Brief. The lines from the one with "theorem State.status_scanning_iff (s" through the last line below are to be copied exactly; no other lines are to be returned.

Entries supplied.

-- ==== Sys2Proof/Tests/Slice0.lean ====
section
/-! SUPPORT. The model's own tests, each expected value taken from the vectors of spec/95_test_vectors.md (V<n>), and a
witness `wit_<Name>` for the hypotheses of each statement of Certificates/Slice0/Obligations.lean. -/

namespace Sys2Proof.Tests

open Sys2Proof.Machine

/-- The next state of an outcome, if it is one. -/
def nextState : Host.Outcome State Fault Refusal → Option State
  | .next t => some t
  | .fault _ => none
  | .refused _ => none

/-- The reset state with a pc, an sp, and the first registers. -/
def start (pc sp : Nat) (x0 x1 : Byte) : State :=
  { State.reset with pc := pc, sp := sp, x := #v[x0, x1, 0, 0, 0, 0, 0, 0] }

/-- The reset state with three bytes at `pc`. -/
def code (pc : Nat) (op a b : Byte) : State := placeAtPc op a b { State.reset with pc := pc }

/-- A state with the flag E set or clear. -/
def withE (e : Bool) (s : State) : State := { s with fl := { E := e, G := false, L := false } }

/-! ## Ill-formed instructions are refused by the check, one for each register operand (rules R61, R62) -/

theorem test_illFormed : ([.ldi 8 0, .prn 8, .mul 8 0, .mul 0 8, .add 8 0, .add 0 8, .push 8, .pop 255, .call 8,
    .cmp 8 0, .cmp 0 8, .jeq 8, .jne 8, .jmp 8] : List Instr).all (fun i => !i.wellFormed) = true := by decide
theorem test_wellFormed : ([.ldi 7 255, .prn 7, .mul 7 7, .add 7 7, .push 7, .pop 7, .call 7, .ret, .cmp 7 7, .jeq 7,
    .jne 7, .jmp 7, .hlt] : List Instr).all Instr.wellFormed = true := by decide

/-! ## Decoding, each word written out in binary from rule R64 -/

theorem test_decode_hlt : decodeBytes [0b00000001, 0xFF, 0xFF] = .ok .hlt := by decide
theorem test_decode_ret : decodeBytes [0b00010001, 0xFF, 0xFF] = .ok .ret := by decide
theorem test_decode_push : decodeBytes [0b01000101, 0b00000110, 0xFF] = .ok (.push 6) := by decide
theorem test_decode_pop : decodeBytes [0b01000110, 0b00000001, 0xFF] = .ok (.pop 1) := by decide
theorem test_decode_prn : decodeBytes [0b01000111, 0b00000111, 0xFF] = .ok (.prn 7) := by decide
theorem test_decode_call : decodeBytes [0b01010000, 0b00000010, 0xFF] = .ok (.call 2) := by decide
theorem test_decode_jmp : decodeBytes [0b01010100, 0b00000011, 0xFF] = .ok (.jmp 3) := by decide
theorem test_decode_jeq : decodeBytes [0b01010101, 0b00000100, 0xFF] = .ok (.jeq 4) := by decide
theorem test_decode_jne : decodeBytes [0b01010110, 0b00000101, 0xFF] = .ok (.jne 5) := by decide
theorem test_decode_ldi : decodeBytes [0b10000010, 0b00000001, 0b11001000] = .ok (.ldi 1 200) := by decide
theorem test_decode_add : decodeBytes [0b10100000, 0b00000001, 0b00000010] = .ok (.add 1 2) := by decide
theorem test_decode_mul : decodeBytes [0b10100010, 0b00000011, 0b00000100] = .ok (.mul 3 4) := by decide
theorem test_decode_cmp : decodeBytes [0b10100111, 0b00000101, 0b00000110] = .ok (.cmp 5 6) := by decide
/-- V5 to V8: bytes that are no opcode, 0x83 among them although its bits look well formed. -/
theorem test_decode_unknown : [0x00, 0x02, 0x83, 0xFF].all (fun op => (decode op 0 0).toOption.isNone) = true := by
  decide
/-- An opcode-table word with its first byte least significant. -/
theorem test_decodeTableWord : decodeTableWord 24 0xC80182 = some (.ldi 1 200) ∧
    decodeTableWord 8 0xC80182 = some (.ldi 0 0) ∧ decodeTableWord 16 0x0083 = none := by decide
/-- The placed word is the first instruction after reset, and runs. -/
theorem test_withFetchWord : nextState (step (State.reset.withFetchWord 24 0xC80182)) =
    nextState (exec (.ldi 1 200) (State.reset.withFetchWord 24 0xC80182)) := by decide
/-- The spelling of rule R70. -/
theorem test_asm : asm (.ldi 0 8) = "LDI R0, 8" ∧ asm (.mul 0 1) = "MUL R0, R1" ∧ asm .hlt = "HLT" := by decide

/-! ## The step -/

/-- V1, V2, V3, V9: the eager fetch faults at 254 to 256, before HLT and before an unknown opcode. -/
theorem test_fetch_fault :
    nextState (step { State.reset with pc := 256 }) =
      some { State.reset with pc := 256, run := .error, err := some (.outOfBounds 256) } ∧
    (nextState (step { State.reset with pc := 255, mem := [(255, 1)] })).map (·.err) =
      some (some (.outOfBounds 256)) ∧
    (nextState (step { State.reset with pc := 254, mem := [(254, 0x47)] })).map (·.err) =
      some (some (.outOfBounds 256)) := by decide
/-- V4: HLT at 253. -/
theorem test_fetch_top : nextState (step (code 253 1 0 0)) = some { code 253 1 0 0 with run := .halted } := by decide
/-- V7: UnknownOpcode(131). -/
theorem test_step_unknown :
    nextState (step (code 0 0x83 0 0)) = some { code 0 0x83 0 0 with run := .error, err := some (.unknownOpcode 131) } := by
  decide
/-- V71: no step from Halted. -/
theorem test_step_halted : nextState (step { State.reset with run := .halted }) = none := by decide
/-- Rule R201: the codes. -/
theorem test_errorCodes : [CoreError.outOfBounds (-1), .unknownOpcode 0, .invalidRegister 8,
    .unsupportedAluOperation (.other 0)].map (fun e => errorCode (errorKind e)) = [1, 2, 3, 4] := by decide
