-- ==== Sys2Proof/Laws/State.lean ====
section
/-! SUPPORT. Sys2Proof/Laws/State.lean: one lemma per field per update of the state, all true by rfl. -/

namespace Sys2Proof.Machine

@[simp] theorem State.raise_ip (s : State) (e : ErrRecord) : (s.raise e).ip = s.ip := rfl
@[simp] theorem State.raise_err (s : State) (e : ErrRecord) : (s.raise e).err = some e := rfl
@[simp] theorem State.raise_out (s : State) (e : ErrRecord) : (s.raise e).out = s.out := rfl
@[simp] theorem State.raise_buf (s : State) (e : ErrRecord) : (s.raise e).buf = s.buf := rfl

@[simp] theorem State.emit_ip (s : State) (r : Record) (t : Text) : (s.emit r t).ip = s.ip := rfl
@[simp] theorem State.emit_err (s : State) (r : Record) (t : Text) : (s.emit r t).err = s.err := rfl
@[simp] theorem State.emit_out (s : State) (r : Record) (t : Text) :
    (s.emit r t).out = s.out ++ [⟨r, t ++ [lineFeed]⟩] := rfl
@[simp] theorem State.emit_buf (s : State) (r : Record) (t : Text) : (s.emit r t).buf = s.buf := rfl

@[simp] theorem State.advance_ip (s : State) (n : Nat) : (s.advance n).ip = s.ip + n := rfl
@[simp] theorem State.advance_err (s : State) (n : Nat) : (s.advance n).err = s.err := rfl
@[simp] theorem State.advance_out (s : State) (n : Nat) : (s.advance n).out = s.out := rfl
@[simp] theorem State.advance_buf (s : State) (n : Nat) : (s.advance n).buf = s.buf := rfl

@[simp] theorem State.applyReset_ip (s : State) : s.applyReset.ip = 0 := rfl
@[simp] theorem State.applyReset_err (s : State) : s.applyReset.err = none := rfl
@[simp] theorem State.applyReset_out (s : State) : s.applyReset.out = [] := rfl
@[simp] theorem State.applyReset_buf (s : State) : s.applyReset.buf = s.buf := rfl

@[simp] theorem State.load_ip (s : State) (bs : List Byte) : (s.load bs).ip = 0 := rfl
@[simp] theorem State.load_err (s : State) (bs : List Byte) : (s.load bs).err = none := rfl
@[simp] theorem State.load_out (s : State) (bs : List Byte) : (s.load bs).out = [] := rfl
@[simp] theorem State.load_buf (s : State) (bs : List Byte) : (s.load bs).buf = Memory.ofBytes bs := rfl

@[simp] theorem State.withFetchWord_ip (s : State) (n w : Nat) : (s.withFetchWord n w).ip = s.ip := rfl
@[simp] theorem State.withFetchWord_err (s : State) (n w : Nat) : (s.withFetchWord n w).err = none := rfl
@[simp] theorem State.withFetchWord_out (s : State) (n w : Nat) : (s.withFetchWord n w).out = s.out := rfl
@[simp] theorem State.withFetchWord_buf (s : State) (n w : Nat) :
    (s.withFetchWord n w).buf = s.buf.pokeBytes s.ip (tableBytes n w) := rfl

/-- The reader makes the machine's `ReadByte`. -/
@[simp] theorem State.reader_byte (s : State) (k : Nat) : s.reader.byte k = s.buf.readByte (s.ip + k) := rfl

/-- The reader makes the machine's `ReadWord`. -/
@[simp] theorem State.reader_word (s : State) (k : Nat) : s.reader.word k = s.buf.readWord (s.ip + k) := rfl

/-- `Failed` exactly when an error is latched. -/
theorem State.status_failed_iff (s : State) : s.status = some .failed ↔ s.err ≠ none := by
  unfold State.status; split_ifs <;> simp_all

/-- `Scanning` exactly when no error is latched and bytes remain. -/
theorem State.status_scanning_iff (s : State) : s.status = some .scanning ↔ s.err = none ∧ s.ip < s.buf.size := by
  unfold State.status; split_ifs <;> simp_all

/-- `Done` exactly when no error is latched and `ip` is the buffer's length. -/
theorem State.status_done_iff (s : State) : s.status = some .done ↔ s.err = none ∧ s.ip = s.buf.size := by
  unfold State.status; split_ifs <;> (simp_all; try omega)

end Sys2Proof.Machine
end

Answer.
theorem State.status_scanning_iff (s : State) : s.status = some .scanning ↔ s.err = none ∧ s.ip < s.buf.size := by
  unfold State.status; split_ifs <;> simp_all

/-- `Done` exactly when no error is latched and `ip` is the buffer's length. -/
theorem State.status_done_iff (s : State) : s.status = some .done ↔ s.err = none ∧ s.ip = s.buf.size := by
  unfold State.status; split_ifs <;> (simp_all; try omega)

end Sys2Proof.Machine
end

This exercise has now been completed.